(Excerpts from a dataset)
=-=-=
/-- `aluw` (R81). -/
def decodeAluw (s : BitVec 1) (d a b : BitVec 5) (fn : BitVec 10) : Except Reject Instr :=
  match fn with
  | 0x000#10 => .ok (.addw s d a b)
  | 0x001#10 => .ok (.subw s d a b)
  | 0x002#10 => .ok (.sllw s d a b)
  | 0x003#10 => .ok (.srlw s d a b)
  | 0x004#10 => .ok (.sraw s d a b)
  | 0x005#10 => .ok (.mulw s d a b)
  | _ => .error .unassignedFunction

/-- `shi` (R82, R119): kind in IMM15[14:13], count in IMM15[5:0]. -/
def decodeShi (s : BitVec 1) (d a : BitVec 5) (i : BitVec 15) : Except Reject Instr :=
  let h := i.extractLsb' 0 6
  let zeros := decide (i.extractLsb' 6 7 = 0)
  match i.extractLsb' 13 2 with
  | 0#2 => clear zeros (.slli s d a h)
  | 1#2 => clear zeros (.srli s d a h)
  | 2#2 => clear zeros (.srai s d a h)
  | _ => .error .unassignedCode

/-- `plog` (R82, R122): the predicates in D[21:20], A[16:15] and B[11:10]. -/
def decodePlog (s : BitVec 1) (d a b : BitVec 5) (fn : BitVec 10) : Except Reject Instr :=
  let pd := d.extractLsb' 0 2
  let pa := a.extractLsb' 0 2
  let pb := b.extractLsb' 0 2
  let zeros := decide (d.extractLsb' 2 3 = 0) && decide (a.extractLsb' 2 3 = 0) && decide (b.extractLsb' 2 3 = 0)
  match fn with
  | 0#10 => clear zeros (.pand s pd pa pb)
  | 1#10 => clear zeros (.por s pd pa pb)
  | 2#10 => clear zeros (.pxor s pd pa pb)
  | 3#10 => clear (zeros && decide (pb = 0)) (.pnot s pd pa)
  | 4#10 => clear (zeros && decide (pb = 0)) (.pmov s pd pa)
  | _ => .error .unassignedFunction

/-- `link` (R134). -/
def decodeLink (s : BitVec 1) (d a b : BitVec 5) (fn : BitVec 10) : Except Reject Instr :=
  match fn with
  | 0#10 => clear (decide (d = 0) && decide (b = 0)) (.sendl s a)
  | 1#10 => clear (decide (d = 0) && decide (b = 0)) (.sendr s a)
  | 2#10 => clear (decide (a = 0) && decide (b = 0)) (.recvl s d)
  | 3#10 => clear (decide (a = 0) && decide (b = 0)) (.recvr s d)
  | _ => .error .unassignedFunction

/-- `coord` (R124). -/
def decodeCoord (s : BitVec 1) (d a b : BitVec 5) (fn : BitVec 10) : Except Reject Instr :=
  let cd := d.extractLsb' 0 3
  let ca := a.extractLsb' 0 3
  let dz := decide (d.extractLsb' 3 2 = 0)
  let az := decide (a.extractLsb' 3 2 = 0)
  match fn with
  | 0#10 => clear (dz && decide (b = 0)) (.cset s cd a)
  | 1#10 => clear (az && decide (b = 0)) (.cget s d ca)
  | 2#10 => clear (dz && az) (.cadd s cd ca b)
  | _ => .error .unassignedFunction

/-- Shape words (R189). -/
def decodeShp (s : BitVec 1) (dep : BitVec 4) (d a b : BitVec 5) (fn : BitVec 6) : Except Reject Instr :=
  let n := b.extractLsb' 0 4
  let w := fn.extractLsb' 0 4
  let bz := decide (b.extractLsb' 4 1 = 0)
  match fn.extractLsb' 4 2 with
  | 0#2 =>
    match w with
    | 0#4 => clear (bz && decide (d = 0)) (.shpld s dep a n)
    | 1#4 => clear (bz && decide (d = 0)) (.shpst s dep a n)
    | 2#4 => clear (bz && decide (d = 0) && decide (a = 0)) (.btld s dep n)
    | _ => .error .unassignedFunction
  | 2#2 => clear (bz && decide (a = 0)) (.shpget s dep d n w)
  | 3#2 => clear (bz && decide (d = 0)) (.shpset s dep a n w)
  | _ => .error .unassignedFunction

/-- `tstart` (R140): FN[2] selects the event form. -/
def decodeTstart (s : BitVec 1) (dep : BitVec 4) (d a b : BitVec 5) (fn : BitVec 6) : Except Reject Instr :=
  let e := fn.extractLsb' 0 2
  let zeros := decide (fn.extractLsb' 3 3 = 0) && decide (d = 0)
  match fn.extractLsb' 2 1 with
  | 0#1 => clear (zeros && decide (b = 0)) (.tstart s dep a e)
  | _ => clear (zeros && decide (a = 0) && decide (b.extractLsb' 4 1 = 0)) (.tstartEv s dep (b.extractLsb' 0 4) e)

/-- Event words (R149, R150). -/
def decodeEvent (s : BitVec 1) (dep : BitVec 4) (d a b : BitVec 5) (fn : BitVec 6) : Except Reject Instr :=
  let n := b.extractLsb' 0 4
  let zeros := decide (b.extractLsb' 4 1 = 0) && decide (d = 0)
  match fn with
  | 0#6 => clear zeros (.evcfg s dep a n)
  | 1#6 => clear (zeros && decide (a = 0)) (.evsig s dep n)
  | 2#6 => clear zeros (.evwait s dep a n)
  | _ => .error .unassignedFunction

/-- `own` words (R83). -/
def decodeOwn (s : BitVec 1) (dep : BitVec 4) (d a b : BitVec 5) (fn : BitVec 6) : Except Reject Instr :=
  match fn with
  | 0#6 => .ok (.ownLend s dep d a b)
  | 1#6 => .ok (.ownGive s dep d a b)
  | 2#6 => clear (decide (b = 0)) (.ownRet s dep d a)
  | 3#6 => .ok (.ownSplit s dep d a b)
  | 4#6 => .ok (.ownMerge s dep d a b)
  | 5#6 => .ok (.ownShare s dep d a b)
  | 6#6 => clear (decide (b = 0)) (.ownUnshare s dep d a)
  | 7#6 => clear (decide (b = 0)) (.ownWait s dep d a)
  | 8#6 => clear (decide (b = 0)) (.ownQuery s dep d a)
  | _ => .error .unassignedFunction

/-- `sys` words (R152). -/
def decodeSys (s : BitVec 1) (dep : BitVec 4) (d a b : BitVec 5) (fn : BitVec 6) : Except Reject Instr :=
  let ab := decide (a = 0) && decide (b = 0)
  let dab := decide (d = 0) && ab
  match fn with
  | 0#6 => clear dab (.ecall s dep)
  | 1#6 => clear dab (.tret s dep)
  | 2#6 => clear dab (.tack s dep)
  | 3#6 => clear dab (.halt s dep)
  | 4#6 => clear dab (.wfi s dep)
  | 5#6 => clear ab (.oeqpop s dep d)
  | 6#6 => clear dab (.rotpt s dep)
  | 7#6 => clear dab (.iinv s dep)
  | _ => .error .unassignedFunction

/-- The KR and KI words, MAJ 0x01 to 0x1A (R80, R82). -/
def decodeScalar (s : BitVec 1) (maj : BitVec 6) (f : BitVec 25) : Except Reject Instr :=
  let d := f.extractLsb' 20 5
  let a := f.extractLsb' 15 5
  let b := f.extractLsb' 10 5
  let fn := f.extractLsb' 0 10
  let i15 := f.extractLsb' 0 15
  let i20 := f.extractLsb' 0 20
  match maj with
  | 0x01#6 => decodeAlu s d a b fn
  | 0x02#6 => decodeAluw s d a b fn
  | 0x03#6 => .ok (.addi s d a i15)
  | 0x04#6 => .ok (.andi s d a i15)
  | 0x05#6 => .ok (.ori s d a i15)
  | 0x06#6 => .ok (.xori s d a i15)
  | 0x07#6 => decodeShi s d a i15
  | 0x08#6 => .ok (.slti s d a i15)
  | 0x09#6 => .ok (.sltiu s d a i15)
  | 0x0A#6 => .ok (.lui s d i20)
  | 0x0B#6 => .ok (.addpc s d i20)
  | 0x0C#6 => clear (decide (d.extractLsb' 2 3 = 0) && decide (fn.extractLsb' 3 7 = 0))
      (.pcmp s (d.extractLsb' 0 2) a b (fn.extractLsb' 0 3))
  | 0x0D#6 => .ok (.pcmpi s (d.extractLsb' 2 3) (d.extractLsb' 0 2) a i15)
  | 0x0E#6 => decodePlog s d a b fn
  | 0x0F#6 => clear (decide (fn.extractLsb' 2 8 = 0)) (.sel s d a b (fn.extractLsb' 0 2))
  | 0x10#6 => .ok (.br s (f.extractLsb' 23 2) (f.extractLsb' 22 1) (f.extractLsb' 0 22))
  | 0x11#6 => .ok (.jal s d i20)
  | 0x12#6 => .ok (.jalr s d a i15)
  | 0x13#6 => clear (decide (d.extractLsb' 0 4 = 0)) (.loop s (d.extractLsb' 4 1) a i15)
  | 0x14#6 => .ok (.lexit s (f.extractLsb' 23 2) (f.extractLsb' 22 1) (f.extractLsb' 0 22))
  | 0x15#6 =>
    if s = 0 then .error .joinUnsynced
    else clear (decide (f.extractLsb' 8 17 = 0)) (.join (f.extractLsb' 0 8))
  | 0x16#6 => decodeLink s d a b fn
  | 0x17#6 => clear (decide (f = 0)) (.nop s)
  | 0x18#6 => clear (decide (f = 0)) (.brk s)
  | 0x19#6 => decodeCoord s d a b fn
  | 0x1A#6 => clear (decide (d.extractLsb' 3 2 = 0) && decide (a.extractLsb' 3 2 = 0))
      (.caddi s (d.extractLsb' 0 3) (a.extractLsb' 0 3) i15)
  | _ => .error .reservedMajor

/-- The port words, MAJ 0x20 to 0x3E (R80, R83). -/
def decodePort (s : BitVec 1) (maj : BitVec 6) (f : BitVec 25) : Except Reject Instr :=
  let dep := f.extractLsb' 21 4
  let d := f.extractLsb' 16 5
  let a := f.extractLsb' 11 5
  let b := f.extractLsb' 6 5
  let fn := f.extractLsb' 0 6
  let n := fn.extractLsb' 2 4
  let e := fn.extractLsb' 0 2
  let kd := f.extractLsb' 20 5
  let ka := f.extractLsb' 15 5
  let fz := decide (fn = 0)
  let dz := decide (d = 0)
  let az := decide (a = 0)
  let bz := decide (b = 0)
  let nz := decide (n = 0)
  match maj with
  | 0x20#6 => .ok (.ld s kd ka (f.extractLsb' 12 3) (f.extractLsb' 0 12))
  | 0x21#6 => .ok (.st s kd ka (f.extractLsb' 12 3) (f.extractLsb' 0 12))
  | 0x22#6 => clear (dz && az && bz && fz) (.qmark s dep)
  | 0x23#6 =>
    match fn with
    | 0#6 => clear dz (.cwb s dep a b)
    | 1#6 => clear dz (.cinv s dep a b)
    | 2#6 => clear dz (.cwbinv s dep a b)
    | _ => .error .unassignedFunction
  | 0x28#6 => .ok (.xin s dep d a b n e)
  | 0x29#6 => .ok (.xinm s dep d a b n e)
  | 0x2A#6 =>
    if e.extractLsb' 1 1 = 0 then .ok (.xout s dep d a b n (e.extractLsb' 0 1)) else .error .unassignedCode
  | 0x2B#6 => clear (dz && bz) (.xput s dep a fn)
  | 0x2C#6 => clear (az && bz) (.xget s dep d fn)
  | 0x2D#6 => clear (az && bz) (.xwait s dep d fn)
  | 0x2E#6 => if fz then clear bz (.xcancel s dep d a) else .error .unassignedFunction
  | 0x2F#6 => decodeShp s dep d a b fn
  | 0x30#6 => decodeTstart s dep d a b fn
  | 0x31#6 => clear (dz && az && bz && nz) (.tstop s dep e)
  | 0x32#6 => clear (dz && bz && nz) (.tbase s dep a e)
  | 0x33#6 => clear (dz && az && bz && nz) (.tsync s dep e)
  | 0x34#6 => clear (dz && nz) (.tload s dep a b e)
  | 0x35#6 => decodeEvent s dep d a b fn
  | 0x36#6 =>
    match fn with
    | 0#6 => clear (dz && bz) (.cptail s dep a)
    | 1#6 => clear (az && bz) (.cpseq s dep d)
    | _ => .error .unassignedFunction
  | 0x38#6 => decodeOwn s dep d a b fn
  | 0x39#6 => clear (decide (fn.extractLsb' 5 1 = 0) && decide (b.extractLsb' 4 1 = 0))
      (.bar s dep d a (b.extractLsb' 0 4) (fn.extractLsb' 3 2) (fn.extractLsb' 0 3))
  | 0x3A#6 => clear (dz && az && bz && decide (fn.extractLsb' 4 2 = 0)) (.fence s dep (fn.extractLsb' 0 4))
  | 0x3B#6 =>
    match fn with
    | 0#6 => .ok (.aadd s dep d a b)
    | 1#6 => .ok (.aaddf s dep d a b)
    | 2#6 => .ok (.axchg s dep d a b)
    | 3#6 => .ok (.a2sum s dep d a b)
    | _ => .error .unassignedFunction
  | 0x3C#6 => clear (decide (ka = 0) && decide (f.extractLsb' 12 3 = 0)) (.srd s kd (f.extractLsb' 0 12))
  | 0x3D#6 => clear (decide (kd = 0) && decide (f.extractLsb' 12 3 = 0)) (.swr s ka (f.extractLsb' 0 12))
  | 0x3E#6 => decodeSys s dep d a b fn
  | _ => .error .reservedMajor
=-=-=
### [TASK GOAL]
Total the lines in the records above that contain the string "then". Write only that total.

### [RESULT FOR THIS EXERCISE]
3